Oh mother my mouth is full of stars
As cartridges in the tray
My blood is a twin-branched scarlet tree
And it runs all runs away.
Oh ‘Cooks to the galley’ is sounded off
And the lads are down in the mess
But I lie down by the forrard gun
With a bullet in my breast.
Don’t send me a parcel at Christmas time
Of socks and nutty and wine
And don’t depend on a long weekend
By the Great Western Railway line.
Farewell, Aggie Weston, the Barracks at Guz,
Hang my tiddley suit on the door.
I’m sewn up neat in a canvas sheet
And I shan’t be home no more.
[HMS Glory, 1945]
This is an appropriate poem for Remembrance Day.

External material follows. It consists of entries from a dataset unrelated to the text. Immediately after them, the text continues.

-- ==== Sys2Proof/Tests/Slice0.lean ====
section
/-! SUPPORT. Tests: the ill-formed commands that each check of `Instr.wf` refuses, and the spec's own worked examples. -/

namespace Sys2Proof.Tests

open Sys2Proof.Machine

/-! ### Ill-formed commands -/

set_option maxRecDepth 2000

/-- An image of one byte more than the longest image. -/
def longImage : Image := { data := List.replicate 0x400001 0, early := none }

theorem longImage_wf : longImage.wf = false := by
  rw [longImage, Image.wf, List.length_replicate]; decide
theorem test_wf_image : (Instr.imageVerifyDone shortImage).wf = true ∧ (Instr.imageVerifyDone longImage).wf = false :=
  ⟨by decide, longImage_wf⟩
theorem test_wf_stage : (Instr.fwStageVerifyDone shortImage 0).wf = true ∧ (Instr.fwStageVerifyDone longImage 0).wf = false :=
  ⟨by decide, longImage_wf⟩
theorem test_wf_ide_key : (Instr.ideKmKeyProg 0 0 0 [1, 2]).wf = false := by decide
theorem test_wf_header : ({ hdrFor 8 0 with bodyRead := 1048513 } : CmdHdr).wf = false := by decide
theorem test_wf_shelf : (Instr.shelfDown (hdrFor 0 0) [(1, 0), (1, 4)]).wf = false := by decide
theorem test_wf_derive_unread : (Instr.keyDerive { hdrFor 48 0 with bodyRead := 40 } 0 0 0 5 aesTemplate [1]).wf = true := by decide

/-- One command for each check of a string against the length field of its own body, with one byte too few. -/
theorem test_wf_bodies : (([.sessionOpen (hdrFor 16 0) 0 0 0 0 2 [1], .keyImport (hdrFor 56 0) 0 0 0 aesTemplate 2 0 [1], .keyLoad (hdrFor 8 0) 0 0 2 [1],
   .payBlockImport (hdrFor 8 0) 0 2 [1], .tagSetAuditKey (hdrFor 8 0) 2 0 [1], .domainJoin (hdrFor 16 0) 0 1 2 0 [1] [1],
   .domainJoin (hdrFor 16 0) 0 2 1 0 [1] [1], .epochFloor (hdrFor 16 0) 0 0 0 2 0 [1], .verify (hdrFor 16 0) 0 0 0 1 2 [1] [1],
   .verify (hdrFor 16 0) 0 0 0 2 1 [1] [1], .extLoad (hdrFor 8 0) 0 2 [1], .keyDerive (hdrFor 48 0) 0 0 0 5 aesTemplate [1],
   .sign (hdrFor 24 0) 0 0 0 2 0 [1], .seal (hdrFor 24 0) 0 1 0 1 0 [1] [], .seal (hdrFor 24 0) 0 1 0 1 0 [] [1],
   .unseal (hdrFor 24 0) 0 1 0 1 0 [] [1], .unseal (hdrFor 24 0) 0 1 0 1 0 [1] [], .agree (hdrFor 48 0) 0 2 aesTemplate [1],
   .decaps (hdrFor 48 0) 0 2 aesTemplate [1], .payBlockExport (hdrFor 16 0) 0 0 1 0 [], .alarmTableSet (hdrFor 72 0) 0 0 [1],
   .cardWrite (hdrFor 16 0) 0 0 0 1 0 [1] .removed, .iccApdu (hdrFor 8 0) 0 0 4 [] .removed, .tagPost (hdrFor 8 0) 0 0 0 [1],
   .mgtConfig (hdrFor 16 0) 0 0 0 1 []] : List Instr).all fun c => !c.wf) = true := by decide

/-- One term for each check of what another interface carries. -/
theorem test_wf_frames : (([.descriptorArrival 5 [], .descriptorArrival 5 (List.replicate 65 0), .descriptorReadEarlyEnd 5 (List.replicate 512 0) .timeout,
   .alarmAssert [(4, 1), (4, 2)], .alarmAssert [], .select (List.replicate 17 0), .readPage 0 0 (List.replicate 256 0) true,
   .auth1 (List.replicate 256 0) true, .auth2 (List.replicate 256 0) true, .writeNotes 0 (List.replicate 256 0) true none,
   .readLog (List.replicate 256 0) true, .getStatus (List.replicate 256 0) true, .hello (rxOf 0x21 0 [1]) false,
   .confirm (rxOf 0x22 0 [1]), .heartbeat (rxOf 0x23 0 [1]), .ack (rxOf 0x25 0 [1]), .depart (rxOf 0x26 0 [1]),
   .mirror (rxOf 0x24 0 (List.replicate 40 0)) 0 (.context 0 0 [1]), .mirror (rxOf 0x24 0 (List.replicate 40 0)) 0 (.staged 0 0 [] [] 0),
   .mirror (rxOf 0x24 0 [1]) 0 (.keyUnload 0), .bind (rxOf 0x27 0 [1]) 0, .quorumPresent (hdrFor 16 0) 0 0 0 0 0 (.file [1]),
   .sensorRefresh [0]] : List Instr).all fun c => !c.wf) = true := by decide
theorem test_wf_bar : (Instr.barBadAccess 0 { space := .bar0, offset := 0, size := 4097, data := none }).wf = false := by decide

/-! ### Worked examples of the spec -/

/-- The handle of the example under "Numbers" (00): slot 9,029 at generation 2 with check byte 0x4E. -/
theorem test_handle : handleSlot 0x4E012345 = 9029 ∧ handleGen 0x4E012345 = 2 ∧ handleCheck 0x4E012345 = 0x4E := by decide

/-- A after RND with n = 16, and the flags V and SV, in a rounding mode and with or without SAT (18 R512). -/
def rndOf (mode : Nat) (sat : Bool) (a : BitVec 40) : BitVec 40 × Bool × Bool :=
  match execRnd 0 (awlIn 0 2 0 16) (holding 0x25 (awlIn 0 2 0 16) (awlReady.updCore 0 fun k =>
    { k with a := a, st := BitVec.ofNat 32 (0x3000 + 128 * mode + (if sat then 32 else 0)) })) with
  | .next t => ((t.core 0).a, (t.core 0).flag stV, (t.core 0).flag stSV)
  | _ => (0, true, true)

/-- Row 1 of the example of R512. -/
theorem test_rnd_row1 : (List.range 4).map (fun m => (rndOf m false 0x0012348000).1) =
    [0x0012340000, 0x0012350000, 0x0012340000, 0x0012340000] := by decide
/-- Row 2. -/
theorem test_rnd_row2 : (List.range 4).map (fun m => (rndOf m false 0x0012358000).1) =
    [0x0012350000, 0x0012360000, 0x0012360000, 0x0012350000] := by decide
/-- Row 3. -/
theorem test_rnd_row3 : (List.range 4).map (fun m => (rndOf m false 0xFFEDCA8000).1) =
    [0xFFEDCA0000, 0xFFEDCB0000, 0xFFEDCA0000, 0xFFEDCB0000] := by decide
/-- Row 4, with SAT set. -/
theorem test_rnd_row4 : (List.range 4).map (fun m => rndOf m true 0x7FFFFF8000) =
    [(0x7FFFFF0000, false, false), (0x7FFFFFFFFF, true, true), (0x7FFFFFFFFF, true, true), (0x7FFFFF0000, false, false)] := by decide

/-- SATA of an accumulator: A and SV (18 R511). -/
def sataOf (a : BitVec 40) : BitVec 40 × Bool :=
  match execSata 0 (awlIn 0 0 0 0) (holding 0x26 (awlIn 0 0 0 0) (awlReady.updCore 0 fun k => { k with a := a, st := 0x3020 })) with
  | .next t => ((t.core 0).a, (t.core 0).flag stSV)
  | _ => (0, true)

/-- The SATA column of the example after R513. -/
theorem test_sata : [0x0080000000, 0xFF7FFFFFFF, 0xFF80000000].map sataOf =
    [(0x007FFFFFFF, true), (0xFF80000000, true), (0xFF80000000, false)] := by decide

/-- The first MAC of the dot product at the end of chapter 18: FRAC, SAT and half to even, coefficient 0x2000_0001 in memory. -/
theorem test_mac : (match exec (.mac 0 (awlIn 6 2 0 4)) (holding 0x21 (awlIn 6 2 0 4) ((awlReady.withMem fun m => m.tcmWrite 0 0x80400 [1, 0, 0, 0x20]).updCore 0
      fun k => { k with a := 0, x := 0x7FFFFFFF, y := 0x80400, st := 0x3160 })) with
    | .next t => ((t.core 0).a, (t.core 0).y)
    | _ => (0, 0)) = (0x0020000001, 0x80404) := by decide
/-- Its second MAC: a negative sample. -/
theorem test_mac_negative : (match exec (.mac 0 (awlIn 6 2 0 4)) (holding 0x21 (awlIn 6 2 0 4) ((awlReady.withMem fun m => m.tcmWrite 0 0x80404 [7, 0, 0, 0]).updCore 0
      fun k => { k with a := 0x0020000001, x := 0xC0000000, y := 0x80404, st := 0x3160 })) with
    | .next t => ((t.core 0).a, (t.core 0).y)
    | _ => (0, 0)) = (0x001FFFFFFD, 0x80408) := by decide

/-- The decode table of the example of chapter 20: entry 0xF0, "MAC2". -/
def mac2Table : Bank Byte :=
  Bank.writeBytes [] 0 (leBytes 8 0x3237000000000000 ++ leBytes 8 0x3247000000000004 ++ leBytes 8 0x2101380000000000
    ++ leBytes 8 0x2102480000000000 ++ leBytes 8 0 ) |> fun b => Bank.writeBytes b 0x800 (leBytes 4 0x00540E01)

/-- MAC2 of the example: A ends at 0.1875. -/
theorem test_mac2 : (match execUserDecode 0 0 (awlIn 1 2 0 0x0700) (holding 0xF0 (awlIn 1 2 0 0x0700) ((awlReady.withMem fun m =>
      m.tcmWrite 0 0x80700 [0, 0, 0, 0x60, 0, 0, 0, 0xA0]).updCore 0
      fun k => { k with a := 0, x := 0x40000000, y := 0x20000000, dp := 0x80000, st := 0x3160, decode := mac2Table })) with
    | .next t => (t.core 0).a
    | _ => 0) = 0x0018000000 := by decide

/-- Port 5 of the example at the end of chapter 09, in TRACK. -/
def examplePort : Port :=
  { tpp := 240010000, pitch := 4000, spp := 60000, offs := 1000, delay := 38, lead := 600, alpha := 0x2000, beta := 0x222,
    trk := { state := 2, p0 := 226400000 * 65536, pass0 := 0x21, v := 0x18000, t0 := 1000000000 } }

/-- Its stamp is accepted: p0, v and t0 (09 R297). -/
theorem test_stamp : (fun k : Tracker => (k.p0, k.v, k.t0, k.rej)) (examplePort.stamp 0x21 226406049 1000004044) =
    (226406014 * 65536, 98309, 1000004006, 0) := by decide
/-- 41 ticks later it would have been rejected. -/
theorem test_stamp_rejected : (examplePort.stamp 0x21 226406090 1000004044).rej = 1 := by decide
/-- The window of sector 236,608 opens 17,543 SLCLK after the stamp. -/
theorem test_window : ({ examplePort with trk := { examplePort.trk with p0 := 226406014 * 65536, v := 98309, t0 := 1000004006 } } : Port).windowIn
    1000004006 236608 = some 17543 := by decide

end Sys2Proof.Tests
end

Charles Causley (1917– 2003) was a Cornishman, born and bred, and apart from his years in the navy during the second world war, spent most of his life working there as an English teacher, writing poetry in his spare time.
He was unusual among poets of the world wars in that he served in the ranks, rather than as an officer. The Song of the Dying Gunner AA1 appeared in his first collection in 1951 and a line from the poem gives the book its title, Farewell, Aggie Weston. The poem can be seen as a more modern version of Kipling’s Barrack Room Ballads. It is also an interesting contrast to Henry Newbolt’s heroic naval ballads.
The “AA 1” in the title tells us that the speaker is an anti-aircraft gunner, first class. In the last verse, “Aggie Weston” refers to the sailors’ hostels founded by Dame Agnes Weston, “Guz” was Plymouth and a “tiddley suit” was a seaman’s best uniform, kept for shore leave.